Ireland’s difficulties arose because of a massive property boom financed by cheap credit from Irish banks. Ireland’s three main banks built up loans and investments by 2008 that were three times the size of the national economy; these big banks (relative to the economy) pushed the frontier in terms of reckless lending. The banks got the upside, and then came the global crash in fall 2008: property prices fell more than 50 percent, construction and development stopped, and people stopped repaying loans. Today roughly one-third of the loans on the balance sheets of major banks are nonperforming or “under surveillance”; that’s an astonishing 100 percent of gross national product, in terms of potentially bad debts.

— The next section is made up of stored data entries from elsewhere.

/-- Every event of the line is one of the changes of the line. -/
theorem change_of_lineEvent {i : Instr} (hline : LineEvent i) (s : State) : ∃ t, exec i s = .next t ∧ Change s t := by
  cases hline with
  | activeEvent n =>
    refine ⟨_, rfl, ?_⟩
    split
    case h_1 h => exact .line (.active n h)
    case h_2 h => exact .line (.level true h)
    case h_3 => exact .nothing
    case h_4 => exact .nothing
  | frameCandidate =>
    refine ⟨_, rfl, ?_⟩
    split
    case h_1 b h hb =>
      split_ifs with hold
      · exact .nothing
      · simp only [Bool.or_eq_true, not_or, Bool.not_eq_true] at hold
        exact .line (.candidate h hb hold.1 hold.2)
    case h_2 => exact .nothing
  | syncFound => exact ⟨_, rfl, change_bringsEvent _ _ s⟩
  | noSync r => exact ⟨_, rfl, change_bringsEvent _ r s⟩
  | headerJudged r => exact ⟨_, rfl, change_bringsEvent _ r s⟩
  | bodyCheckTaken r => exact ⟨_, rfl, change_bringsEvent _ r s⟩
  | overrun r => exact ⟨_, rfl, change_bringsEvent _ r s⟩
  | quietEvent n =>
    refine ⟨_, rfl, ?_⟩
    split
    case h_1 h =>
      split_ifs with hdriving
      · exact .nothing
      · exact .line (.quiet (.inr ⟨n, rfl⟩) h (driving_eq_false_iff.mp (by simpa using hdriving)))
    case h_2 h => exact .line (.level false h)
    case h_3 => exact .nothing
    case h_4 => exact .nothing
  | answerGapExpiry =>
    refine ⟨_, rfl, ?_⟩
    split
    case h_1 h => exact .line (.answer h)
    all_goals exact .nothing
  | echoPass =>
    refine ⟨_, rfl, ?_⟩
    split
    case h_1 h => exact .line (.echoPass h)
    case h_2 => exact .nothing
  | echoMismatch n =>
    refine ⟨_, rfl, ?_⟩
    split
    case h_1 h => exact .line (.echoMismatch n h)
    case h_2 => exact .nothing
  | slotStart =>
    refine ⟨_, rfl, ?_⟩
    split
    case h_1 k _ =>
      refine .ite fun h => ?_
      simp only [Bool.and_eq_true, beq_iff_eq, Bool.not_eq_true'] at h
      obtain ⟨⟨⟨⟨hround, hquiet⟩, -⟩, hopen⟩, -⟩ := h
      exact .line (.slotStart k hround hquiet hopen)
    case h_2 => exact .nothing
  | frameStart =>
    refine ⟨_, rfl, ?_⟩
    split
    case h_1 h => exact .ite fun hheld => .line (.frameStart h (by simpa using hheld))
    case h_2 => exact .nothing
  | roundEnd =>
    refine ⟨_, rfl, .ite fun h => ?_⟩
    simp only [Bool.and_eq_true, beq_iff_eq, Bool.not_eq_true'] at h
    obtain ⟨⟨-, hquiet⟩, hopen⟩ := h
    exact .line (.roundEnd hquiet hopen)
  | restDetectExpiry =>
    refine ⟨_, rfl, .ite fun h => ?_⟩
    simp only [Bool.and_eq_true, beq_iff_eq, Bool.not_eq_true'] at h
    obtain ⟨⟨⟨hstation, -⟩, -⟩, hquiet⟩ := h
    exact .line (.restDetected hstation hquiet)
  | holdOffExpiry a =>
    refine ⟨_, rfl, ?_⟩
    split
    case h_1 hp =>
      split_ifs with hoff
      · exact .nothing
      · exact .line (.holdOffExpired (by simpa using hoff) hp)
    all_goals exact .nothing
  | guardComplete => exact ⟨_, rfl, change_guardComplete rfl⟩
  | stuck =>
    refine ⟨_, rfl, ?_⟩
    split
    case h_1 h =>
      split_ifs with hcannot
      · exact .nothing
      · simp only [Bool.or_eq_true, not_or, Bool.not_eq_true] at hcannot
        exact .line (.stuck h (driving_eq_false_iff.mp hcannot.1) hcannot.2)
    all_goals exact .nothing
  | free n =>
    refine ⟨_, rfl, ?_⟩
    split
    case h_1 h => exact .line (.free (.inr ⟨n, rfl⟩) h)
    all_goals exact .nothing
  | reading r =>
    refine ⟨_, rfl, .ite fun h => ?_⟩
    cases r with
    | some r => exact .line (.reading r h)
    | none => exact change_undrivenReading h
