theorem EncodesToRow.mflo (rd : Reg) : EncodesToRow.Statement (.mflo rd) :=
  encodesToRow_of ⟨"MFLO", 0x00000012#32, 0xFFFF07FF#32⟩ (by decide) rfl
    ((rType_and 0#6 0#5 0#5 rd 0#5 0b010010#6 63#6 31#5 31#5 0#5 31#5 63#6).trans (by simp only [BitVec.and_zero]; decide))

theorem EncodesToRow.mtlo (rs : Reg) : EncodesToRow.Statement (.mtlo rs) :=
  encodesToRow_of ⟨"MTLO", 0x00000013#32, 0xFC1FFFFF#32⟩ (by decide) rfl
    ((rType_and 0#6 rs 0#5 0#5 0#5 0b010011#6 63#6 0#5 31#5 31#5 31#5 63#6).trans (by simp only [BitVec.and_zero]; decide))

theorem EncodesToRow.j (index : Index26) : EncodesToRow.Statement (.j index) :=
  encodesToRow_of ⟨"J", 0x08000000#32, 0xFC000000#32⟩ (by decide) rfl
    ((jType_and 0b000010#6 index 63#6 0#26).trans (by simp only [BitVec.and_zero]; decide))

theorem EncodesToRow.jal (index : Index26) : EncodesToRow.Statement (.jal index) :=
  encodesToRow_of ⟨"JAL", 0x0C000000#32, 0xFC000000#32⟩ (by decide) rfl
    ((jType_and 0b000011#6 index 63#6 0#26).trans (by simp only [BitVec.and_zero]; decide))

theorem EncodesToRow.jr (rs : Reg) : EncodesToRow.Statement (.jr rs) :=
  encodesToRow_of ⟨"JR", 0x00000008#32, 0xFC1FFFFF#32⟩ (by decide) rfl
    ((rType_and 0#6 rs 0#5 0#5 0#5 0b001000#6 63#6 0#5 31#5 31#5 31#5 63#6).trans (by simp only [BitVec.and_zero]; decide))

theorem EncodesToRow.jalr (rd rs : Reg) : EncodesToRow.Statement (.jalr rd rs) :=
  encodesToRow_of ⟨"JALR", 0x00000009#32, 0xFC1F07FF#32⟩ (by decide) rfl
    ((rType_and 0#6 rs 0#5 rd 0#5 0b001001#6 63#6 0#5 31#5 0#5 31#5 63#6).trans (by simp only [BitVec.and_zero]; decide))

theorem EncodesToRow.beq (rs rt : Reg) (imm : Imm16) : EncodesToRow.Statement (.beq rs rt imm) :=
  encodesToRow_of ⟨"BEQ", 0x10000000#32, 0xFC000000#32⟩ (by decide) rfl
    ((iType_and 0b000100#6 rs rt imm 63#6 0#5 0#5 0#16).trans (by simp only [BitVec.and_zero]; decide))

theorem EncodesToRow.bne (rs rt : Reg) (imm : Imm16) : EncodesToRow.Statement (.bne rs rt imm) :=
  encodesToRow_of ⟨"BNE", 0x14000000#32, 0xFC000000#32⟩ (by decide) rfl
    ((iType_and 0b000101#6 rs rt imm 63#6 0#5 0#5 0#16).trans (by simp only [BitVec.and_zero]; decide))

theorem EncodesToRow.blez (rs : Reg) (imm : Imm16) : EncodesToRow.Statement (.blez rs imm) :=
  encodesToRow_of ⟨"BLEZ", 0x18000000#32, 0xFC1F0000#32⟩ (by decide) rfl
    ((iType_and 0b000110#6 rs 0#5 imm 63#6 0#5 31#5 0#16).trans (by simp only [BitVec.and_zero]; decide))

theorem EncodesToRow.bgtz (rs : Reg) (imm : Imm16) : EncodesToRow.Statement (.bgtz rs imm) :=
  encodesToRow_of ⟨"BGTZ", 0x1C000000#32, 0xFC1F0000#32⟩ (by decide) rfl
    ((iType_and 0b000111#6 rs 0#5 imm 63#6 0#5 31#5 0#16).trans (by simp only [BitVec.and_zero]; decide))

theorem EncodesToRow.bltz (rs : Reg) (imm : Imm16) : EncodesToRow.Statement (.bltz rs imm) :=
  encodesToRow_of ⟨"BLTZ", 0x04000000#32, 0xFC1F0000#32⟩ (by decide) rfl
    ((iType_and 0b000001#6 rs 0b00000#5 imm 63#6 0#5 31#5 0#16).trans (by simp only [BitVec.and_zero]; decide))

theorem EncodesToRow.bgez (rs : Reg) (imm : Imm16) : EncodesToRow.Statement (.bgez rs imm) :=
  encodesToRow_of ⟨"BGEZ", 0x04010000#32, 0xFC1F0000#32⟩ (by decide) rfl
    ((iType_and 0b000001#6 rs 0b00001#5 imm 63#6 0#5 31#5 0#16).trans (by simp only [BitVec.and_zero]; decide))

theorem EncodesToRow.bltzal (rs : Reg) (imm : Imm16) : EncodesToRow.Statement (.bltzal rs imm) :=
  encodesToRow_of ⟨"BLTZAL", 0x04100000#32, 0xFC1F0000#32⟩ (by decide) rfl
    ((iType_and 0b000001#6 rs 0b10000#5 imm 63#6 0#5 31#5 0#16).trans (by simp only [BitVec.and_zero]; decide))

theorem EncodesToRow.bgezal (rs : Reg) (imm : Imm16) : EncodesToRow.Statement (.bgezal rs imm) :=
  encodesToRow_of ⟨"BGEZAL", 0x04110000#32, 0xFC1F0000#32⟩ (by decide) rfl
    ((iType_and 0b000001#6 rs 0b10001#5 imm 63#6 0#5 31#5 0#16).trans (by simp only [BitVec.and_zero]; decide))

theorem EncodesToRow.syscall (code : Code20) : EncodesToRow.Statement (.syscall code) :=
  encodesToRow_of ⟨"SYSCALL", 0x0000000C#32, 0xFC00003F#32⟩ (by decide) rfl
    ((codeType_and code 0b001100#6 0b111111#6 0#20 0b111111#6).trans (by simp only [BitVec.and_zero]; decide))

theorem EncodesToRow.brk (code : Code20) : EncodesToRow.Statement (.brk code) :=
  encodesToRow_of ⟨"BREAK", 0x0000000D#32, 0xFC00003F#32⟩ (by decide) rfl
    ((codeType_and code 0b001101#6 0b111111#6 0#20 0b111111#6).trans (by simp only [BitVec.and_zero]; decide))

theorem EncodesToRow.mfc0 (rt rd : Reg) : EncodesToRow.Statement (.mfc0 rt rd) :=
  encodesToRow_of ⟨"MFC0", 0x40000000#32, 0xFFE007FF#32⟩ (by decide) rfl
    ((rType_and 0b010000#6 0b00000#5 rt rd 0#5 0#6 63#6 31#5 0#5 0#5 31#5 63#6).trans (by simp only [BitVec.and_zero]; decide))

theorem EncodesToRow.mtc0 (rt rd : Reg) : EncodesToRow.Statement (.mtc0 rt rd) :=
  encodesToRow_of ⟨"MTC0", 0x40800000#32, 0xFFE007FF#32⟩ (by decide) rfl
    ((rType_and 0b010000#6 0b00100#5 rt rd 0#5 0#6 63#6 31#5 0#5 0#5 31#5 63#6).trans (by simp only [BitVec.and_zero]; decide))

theorem EncodesToRow.tlbr : EncodesToRow.Statement (.tlbr) :=
  encodesToRow_of ⟨"TLBR", 0x42000001#32, 0xFFFFFFFF#32⟩ (by decide) rfl
    ((rType_and 0b010000#6 0b10000#5 0#5 0#5 0#5 0b000001#6 63#6 31#5 31#5 31#5 31#5 63#6).trans (by decide))

theorem EncodesToRow.tlbwi : EncodesToRow.Statement (.tlbwi) :=
  encodesToRow_of ⟨"TLBWI", 0x42000002#32, 0xFFFFFFFF#32⟩ (by decide) rfl
    ((rType_and 0b010000#6 0b10000#5 0#5 0#5 0#5 0b000010#6 63#6 31#5 31#5 31#5 31#5 63#6).trans (by decide))

theorem EncodesToRow.rfe : EncodesToRow.Statement (.rfe) :=
  encodesToRow_of ⟨"RFE", 0x42000010#32, 0xFFFFFFFF#32⟩ (by decide) rfl
    ((rType_and 0b010000#6 0b10000#5 0#5 0#5 0#5 0b010000#6 63#6 31#5 31#5 31#5 31#5 63#6).trans (by decide))

end Sys2Proof.Laws
end

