-- ==== Sys2Proof/Tests/Slice0.lean ====
section
/-! SUPPORT. Tests. Words and results are those of 95 (L1, L2) or are written out from the encodings and rules cited. The
second half holds, for each statement with hypotheses, a state and operands that meet them. -/

namespace Sys2Proof.Tests

open Sys2Proof Sys2Proof.Machine

/-! ### WellFormed refuses -/

theorem test_wellFormed_refuses_mfc0_of_no_register :
    (Instr.mfc0 8 3).wellFormed = false ∧ (Instr.mfc0 8 1).wellFormed = false ∧ (Instr.mfc0 8 31).wellFormed = false := by
  decide

theorem test_wellFormed_refuses_mtc0_of_no_register :
    (Instr.mtc0 8 1).wellFormed = false ∧ (Instr.mtc0 8 31).wellFormed = false := by decide

theorem test_wellFormed_refuses_mtc0_of_hardware_written :
    (Instr.mtc0 8 9).wellFormed = false ∧ (Instr.mtc0 8 13).wellFormed = false ∧
      (Instr.mtc0 8 14).wellFormed = false := by decide

theorem test_wellFormed_admits :
    (Instr.mfc0 8 9).wellFormed = true ∧ (Instr.mtc0 8 12).wellFormed = true ∧ Instr.rfe.wellFormed = true := by decide

/-! ### Decoding: words bit by bit from 30 R121 to R131 and the rules of 40 to 45 -/

theorem test_decode_loads :
    decode 0b100000_00011_00010_1111111111111111#32 = .ok (.lb 2 (-1) 3) ∧
    decode 0b100001_00011_00010_0000000000000001#32 = .ok (.lh 2 1 3) ∧
    decode 0b100010_00011_00010_0000000000000011#32 = .ok (.lwl 2 3 3) ∧
    decode 0b100011_00011_00010_1111111111111100#32 = .ok (.lw 2 (-4) 3) ∧
    decode 0b100100_00011_00010_1000000000000000#32 = .ok (.lbu 2 0x8000 3) ∧
    decode 0b100101_00011_00010_0111111111111111#32 = .ok (.lhu 2 0x7FFF 3) ∧
    decode 0b100110_11111_00001_0000000000000000#32 = .ok (.lwr 1 0 31) := by decide

theorem test_decode_stores :
    decode 0b101000_00011_00010_0000000000000001#32 = .ok (.sb 2 1 3) ∧
    decode 0b101001_00011_00010_0000000000000010#32 = .ok (.sh 2 2 3) ∧
    decode 0b101010_00011_00010_0000000000000011#32 = .ok (.swl 2 3 3) ∧
    decode 0b101011_00011_00010_1111111111111100#32 = .ok (.sw 2 (-4) 3) ∧
    decode 0b101110_00011_00010_0000000000000001#32 = .ok (.swr 2 1 3) := by decide

theorem test_decode_alu_immediate :
    decode 0b001000_01001_01000_1111111111111111#32 = .ok (.addi 8 9 (-1)) ∧
    decode 0b001001_11101_11101_1111111111100000#32 = .ok (.addiu 29 29 (-0x20)) ∧
    decode 0b001010_00100_00010_0000000000001010#32 = .ok (.slti 2 4 10) ∧
    decode 0b001011_00100_00010_0000000000000101#32 = .ok (.sltiu 2 4 5) ∧
    decode 0b001100_00100_00010_1111111100000000#32 = .ok (.andi 2 4 0xFF00) ∧
    decode 0b001101_00000_00010_1000000000000000#32 = .ok (.ori 2 0 0x8000) ∧
    decode 0b001110_00100_00010_1111111111111111#32 = .ok (.xori 2 4 0xFFFF) ∧
    decode 0b001111_00000_00010_1011111111000000#32 = .ok (.lui 2 0xBFC0) := by decide

theorem test_decode_three_operands :
    decode 0b000000_00100_00101_00010_00000_100000#32 = .ok (.add 2 4 5) ∧
    decode 0b000000_00100_00101_00010_00000_100001#32 = .ok (.addu 2 4 5) ∧
    decode 0b000000_00100_00101_00010_00000_100010#32 = .ok (.sub 2 4 5) ∧
    decode 0b000000_00100_00101_00010_00000_100011#32 = .ok (.subu 2 4 5) ∧
    decode 0b000000_00100_00101_00010_00000_100100#32 = .ok (.and 2 4 5) ∧
    decode 0b000000_00100_00101_00010_00000_100101#32 = .ok (.or 2 4 5) ∧
    decode 0b000000_00100_00101_00010_00000_100110#32 = .ok (.xor 2 4 5) ∧
    decode 0b000000_00100_00101_00010_00000_100111#32 = .ok (.nor 2 4 5) ∧
    decode 0b000000_00100_00101_00010_00000_101010#32 = .ok (.slt 2 4 5) ∧
    decode 0b000000_00100_00101_00010_00000_101011#32 = .ok (.sltu 2 4 5) := by decide

theorem test_decode_shifts :
    decode 0b000000_00000_00100_00010_01000_000000#32 = .ok (.sll 2 4 8) ∧
    decode 0b000000_00000_00100_00010_01000_000010#32 = .ok (.srl 2 4 8) ∧
    decode 0b000000_00000_00100_00010_11111_000011#32 = .ok (.sra 2 4 31) ∧
    decode 0b000000_00101_00100_00010_00000_000100#32 = .ok (.sllv 2 4 5) ∧
    decode 0b000000_00101_00100_00010_00000_000110#32 = .ok (.srlv 2 4 5) ∧
    decode 0b000000_00101_00100_00010_00000_000111#32 = .ok (.srav 2 4 5) ∧
    decode 0#32 = .ok (.sll 0 0 0) := by decide

theorem test_decode_multiply_divide :
    decode 0b000000_00100_00101_00000_00000_011000#32 = .ok (.mult 4 5) ∧
    decode 0b000000_00100_00101_00000_00000_011001#32 = .ok (.multu 4 5) ∧
    decode 0b000000_00100_00101_00000_00000_011010#32 = .ok (.div 4 5) ∧
    decode 0b000000_00100_00101_00000_00000_011011#32 = .ok (.divu 4 5) ∧
    decode 0b000000_00000_00000_00010_00000_010000#32 = .ok (.mfhi 2) ∧
    decode 0b000000_00100_00000_00000_00000_010001#32 = .ok (.mthi 4) ∧
    decode 0b000000_00000_00000_00010_00000_010010#32 = .ok (.mflo 2) ∧
    decode 0b000000_00100_00000_00000_00000_010011#32 = .ok (.mtlo 4) := by decide
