-- ==== Sys2Proof/Machine/SequencePlayer.lean ====
section
/-! DEFINITION. SequencePlayer's commands: CONFIGURE, SETDELAY, START, STOP (42_sequence_player.md). -/

namespace Sys2Proof.Machine

/-- CONFIGURE div, top, load, pin (R151, R152): one-time; a bad argument leaves CFG_STATE = FAILED beside the error. -/
def execConfigure (div : BitVec 3) (top : BitVec 16) (load : Load) (pin : BitVec 8) (s : State) : Result :=
  inHostMode s
    (if s.cfgState ≠ .unconfigured then raise .config s
    else if cfgOk div top load then
      .next ({ s with div := div, top := top, load := load, pin := pin, cfgState := .valid }.answerOk)
    else raise .config { s with cfgState := .failed })

/-- SETDELAY n (R155): refused under a running playback. -/
def execSetdelay (delay : BitVec 24) (s : State) : Result :=
  inHostMode s (if s.lent then raise .busy s else .next ({ s with endDelay := delay }.answerOk))

/-- The checks START and ARUN share, in their order (R160, R198, R229). -/
def playbackChecks (rpt : BitVec 16) (s : State) (k : Result) : Result :=
  if s.cfgState ≠ .valid then raise .config s
  else if rpt = 0 then raise .config s
  else if s.pstate ≠ .idle then raise .busy s
  else k

/-- The effect of a successful START (R160), which A_START shares (R199): the cursor at entry 0 of the first pass. -/
def beginPlayback (rpt : BitVec 16) (s : State) : State :=
  { s with pstate := .playing, passRem := rpt, idx := 0, tick := 0, indly := false, dly := 0 }

/-- START n (R160, R161). -/
def execStart (rpt : BitVec 16) (s : State) : Result :=
  inHostMode s (playbackChecks rpt s (.next (beginPlayback rpt s).answerOk))

/-- The lend is released (R170 completion, R201): LENT becomes 0. -/
def releasePlayback (s : State) : State := { s with pstate := .idle }

/-- STOP, issue (R170, R171): OK at once when nothing plays, else HOST is held until DONE. No answer is given while it is
held (log 3); the completion is a later step of HOST, also when PSTATE is already DONE (DEDUCED; log 5; safe). -/
def execStop (s : State) : Result :=
  inHostMode s (if s.pstate = .idle then .next s.answerOk else .next { s with hold := .hStop, resp := none })

/-- STOP, completion (R170). -/
def completeStop (s : State) : State := ({ releasePlayback s with hold := .none }).answerOk

end Sys2Proof.Machine
end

Not surprisingly, with gravity-defying numbers such as the above…..

Ireland, simply put, appears insolvent under plausible scenarios with current policies. The idea that Ireland, Greece or Portugal can cut spending and grow out of overvalued exchange rates with still large budget deficits, while servicing all their debts and building more debt, is proving – not surprisingly – wrong. Such policies leave nations burdened with large debt overhangs that effectively tax businesses and borrowers – because interest rates must stay high to reflect risk.

Investors must wonder whether businesses and homeowners can afford these higher interest rates, so banks and investors cut credit lines and reduce lending. This strangles economies, even when the fiscal authorities take tough steps needed to cut deficits.

We can all instinctively appreciate that the wilder the party is and the longer it lasts, the bigger the bill must be at the end, and obviously someone always has to pay the bill. Must it always be “businesses and borrowers”? Not necessarily….

Ireland had more prudent choices. It could have cut the budget deficit while also acknowledging insolvency and requiring creditors to share some of the burdens. But a strong lobby of real estate developers, the investors who bought banks’ bonds and politicians with links to the failed developments (and their bankers) prefer that taxpayers rather than creditors pay. The European Central Bank, the European Union and the International Monetary Fund share some responsibility; they advocate these unlikely programs in order that European and global banks, which provided the funds to the Irish banks, do not suffer losses from such bad lending decisions.

And there we have a key reason why the aftermath of the bursting of gigantic credit bubbles lasts so much longer than the aftermath of ordinary recessions. It is because the very same elites that enriched and entrenched themselves as the bubble was being blown have enough of a grip on the levers of power to ensure that most of the bill for their wild party is paid by everyone else, except for them.